Like many other high school teachers, several of mine insisted upon psycho-analyzing the poets and explaining their weird defiance of all common sense writing by praising them for their “revolutionary” challenge of the “patriarchal norms” of the English language. Apparently, I was supposed to appreciate poetry and like the fact that these dysfunctional people called poets couldn’t just say what they meant like everyone else.

After thinking about my own hatred of poetry as a high school student, I saw at once that I would have to develop a different approach with my own kids.

I must not demand that they appreciate poetry, nor that they be expected to know what Wallace Stevens was up to, nor even understand it in the common sense of the word “understand.”

But my University of Dallas Junior Poet educated self, who had fallen in love eventually with Emily Dickinson and Richard Wilbur and W. H. Auden, was also unwilling to let them just rhyme along with Shel Silverstein and Dr. Seuss.

The key to teaching poetry is answering the question how.

How can we help our kids get inside a poem?

How can we help them admire (even if they do not necessarily like) the games poets play with language?

How can we help them respect poetry even if they do not understand it?

Marianne Moore, in her famous meta-poem “Poetry,” observes that “we do not admire what we cannot understand.” So how do we help them understand without demanding that they tackle the impossible?
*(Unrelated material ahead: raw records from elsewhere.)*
-- ==== Sys2Proof/Machine/Assembly.lean ====
section
/-! DEFINITION. The assembly syntax and the single-command pseudo-commands (30_encoding.md R69, R70).
A line is read from its characters to a mnemonic and named operands, and an assembler turns those into a
command, refusing an operand outside the range R69 shows. What R69 leaves open of the text is in log 13. -/

namespace Sys2Proof.Machine

/-- The mnemonics of R69, and the pseudo-commands of R70 that expand to one command. -/
inductive Mnemonic where
  | crcupd
  | assemble
  | parse
  | crcbyte
  | crcbits
deriving DecidableEq, Repr

/-- The operand names of R69. -/
inductive OperandName where
  | crc
  | data
  | bits
  | alen
  | plen
  | clen
  | align
  | seq
  | noack
  | big
  | rawlen
deriving DecidableEq, Repr

/-- A line of assembly: the mnemonic followed by `name=value` operands, in any order (R69). -/
structure AsmLine where
  mnemonic : Mnemonic
  operands : List (OperandName × Nat)
deriving DecidableEq, Repr

/-- The operands a mnemonic takes (R69, R70). -/
def Mnemonic.takes : Mnemonic → List OperandName
  | .crcupd => [.crc, .data, .bits]
  | .assemble => [.alen, .plen, .clen, .align, .seq, .noack, .big]
  | .parse => [.alen, .plen, .clen, .rawlen, .align]
  | .crcbyte => [.crc, .data]
  | .crcbits => [.crc, .data, .bits]

/-- A required operand, in its range (R69: "An assembler refuses an operand outside the range shown"). -/
def requiredOperand (ops : List (OperandName × Nat)) (name : OperandName) (lo hi : Nat) : Option Nat :=
  match ops.lookup name with
  | some v => if lo ≤ v ∧ v ≤ hi then some v else none
  | none => none

/-- An optional operand; omitted, it is 0 (R69). -/
def optionalOperand (ops : List (OperandName × Nat)) (name : OperandName) (hi : Nat) : Option Nat :=
  match ops.lookup name with
  | some v => if v ≤ hi then some v else none
  | none => some 0

/-- Every operand is one the mnemonic takes, and none is given twice (log 13). -/
def AsmLine.namesOk (l : AsmLine) : Bool :=
  l.operands.all (fun o => l.mnemonic.takes.contains o.1) && decide (l.operands.map Prod.fst).Nodup

/-- `crcbyte crc=c, data=d` (R70). -/
def crcbyte (c : Word16) (d : Byte) : Instr := .crcupd 8 d c

/-- `crcbits crc=c, data=d, bits=k`: the assembler masks (R70, R84). R70 defines it for `k` from 1 to 8,
and assembleLine refuses any other (log 14). -/
def crcbits (c : Word16) (d : Byte) (k : Nat) : Instr := .crcupd k (d &&& maskHigh k) c

/-- The command a line assembles to, or none where the assembler refuses it (R69, R70). -/
def assembleLine (l : AsmLine) : Option Instr :=
  if l.namesOk then
    match l.mnemonic with
    | .crcupd => do
      let c ← requiredOperand l.operands .crc 0 0xFFFF
      let d ← requiredOperand l.operands .data 0 0xFF
      let k ← requiredOperand l.operands .bits 1 8
      some (.crcupd k (BitVec.ofNat 8 d) (BitVec.ofNat 16 c))
    | .assemble => do
      let a ← requiredOperand l.operands .alen 1 32
      let p ← requiredOperand l.operands .plen 0 32
      let c ← requiredOperand l.operands .clen 1 2
      let al ← optionalOperand l.operands .align 0
      let q ← optionalOperand l.operands .seq 255
      let na ← optionalOperand l.operands .noack 1
      let bg ← optionalOperand l.operands .big 1
      some (.assemble a p c al (na == 1) (bg == 1) (BitVec.ofNat 8 q))
    | .parse => do
      let a ← requiredOperand l.operands .alen 1 32
      let p ← requiredOperand l.operands .plen 0 32
      let c ← requiredOperand l.operands .clen 1 2
      let r ← requiredOperand l.operands .rawlen 0 127
      let al ← optionalOperand l.operands .align 0
      some (.parse a p c al r)
    | .crcbyte => do
      let c ← requiredOperand l.operands .crc 0 0xFFFF
      let d ← requiredOperand l.operands .data 0 0xFF
      some (crcbyte (BitVec.ofNat 16 c) (BitVec.ofNat 8 d))
    | .crcbits => do
      let c ← requiredOperand l.operands .crc 0 0xFFFF
      let d ← requiredOperand l.operands .data 0 0xFF
      let k ← requiredOperand l.operands .bits 1 8
      some (crcbits (BitVec.ofNat 16 c) (BitVec.ofNat 8 d) k)
  else none

/-- The pieces of a text between the separator characters. -/
def splitAtChar (sep : Char) : List Char → List (List Char)
  | [] => [[]]
  | x :: xs =>
    if x = sep then [] :: splitAtChar sep xs
    else
      match splitAtChar sep xs with
      | [] => [[x]]
      | g :: gs => (x :: g) :: gs

/-- A text without the spaces around it. -/
def trimSpaces (t : List Char) : List Char :=
  ((t.dropWhile (· == ' ')).reverse.dropWhile (· == ' ')).reverse

/-- The value of a digit in the base. -/
def digitValue (base : Nat) (c : Char) : Option Nat :=
  let n := c.toNat
  let v :=
    if 48 ≤ n ∧ n ≤ 57 then n - 48
    else if 97 ≤ n ∧ n ≤ 102 then n - 87
    else if 65 ≤ n ∧ n ≤ 70 then n - 55
    else base
  if v < base then some v else none

/-- The value of a run of digits in the base, read from the left after the value `acc`. -/
def digitsValue (base acc : Nat) : List Char → Option Nat
  | [] => some acc
  | c :: cs =>
    match digitValue base c with
    | some v => digitsValue base (acc * base + v) cs
    | none => none

/-- A number in decimal or `0x` hexadecimal (R69), of at least one digit. -/
def numberValue : List Char → Option Nat
  | [] => none
  | '0' :: 'x' :: c :: cs => digitsValue 16 0 (c :: cs)
  | c :: cs => digitsValue 10 0 (c :: cs)

/-- The mnemonic a word names. -/
def mnemonicNamed (t : List Char) : Option Mnemonic :=
  if t = ['c', 'r', 'c', 'u', 'p', 'd'] then some .crcupd
  else if t = ['a', 's', 's', 'e', 'm', 'b', 'l', 'e'] then some .assemble
  else if t = ['p', 'a', 'r', 's', 'e'] then some .parse
  else if t = ['c', 'r', 'c', 'b', 'y', 't', 'e'] then some .crcbyte
  else if t = ['c', 'r', 'c', 'b', 'i', 't', 's'] then some .crcbits
  else none

/-- The operand a word names. -/
def operandNamed (t : List Char) : Option OperandName :=
  if t = ['c', 'r', 'c'] then some .crc
  else if t = ['d', 'a', 't', 'a'] then some .data
  else if t = ['b', 'i', 't', 's'] then some .bits
  else if t = ['a', 'l', 'e', 'n'] then some .alen
  else if t = ['p', 'l', 'e', 'n'] then some .plen
  else if t = ['c', 'l', 'e', 'n'] then some .clen
  else if t = ['a', 'l', 'i', 'g', 'n'] then some .align
  else if t = ['s', 'e', 'q'] then some .seq
  else if t = ['n', 'o', 'a', 'c', 'k'] then some .noack
  else if t = ['b', 'i', 'g'] then some .big
  else if t = ['r', 'a', 'w', 'l', 'e', 'n'] then some .rawlen
  else none

/-- One `name=value` operand (R69). -/
def readOperand (t : List Char) : Option (OperandName × Nat) :=
  match splitAtChar '=' t with
  | [name, value] => do
    let n ← operandNamed (trimSpaces name)
    let v ← numberValue (trimSpaces value)
    some (n, v)
  | _ => none

/-- A line of assembly read from its characters (R69). -/
def readLine (t : List Char) : Option AsmLine := do
  let t := trimSpaces t
  let m ← mnemonicNamed (t.takeWhile (· != ' '))
  let ops ← (splitAtChar ',' (t.dropWhile (· != ' '))).mapM readOperand
  some ⟨m, ops⟩

/-- The command a line of text assembles to (R69, R70). -/
def assembleText (t : List Char) : Option Instr := (readLine t).bind assembleLine

end Sys2Proof.Machine
end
I start with this poem by Billy Collins, which says better what I am getting at than anything else I have read:

Introduction to Poetry by Billy Collins

I ask them to take a poem
and hold it up to the light
like a color slide

or press an ear against its hive.

I say drop a mouse into a poem
and watch him probe his way out,
or walk inside the poem’s room

and feel the walls for a light switch.

I want them to waterski
across the surface of a poem
waving at the author’s name on the shore.

But all they want to do
is tie the poem to a chair with rope
and torture a confession out of it.

They begin beating it with a hose
to find out what it really means.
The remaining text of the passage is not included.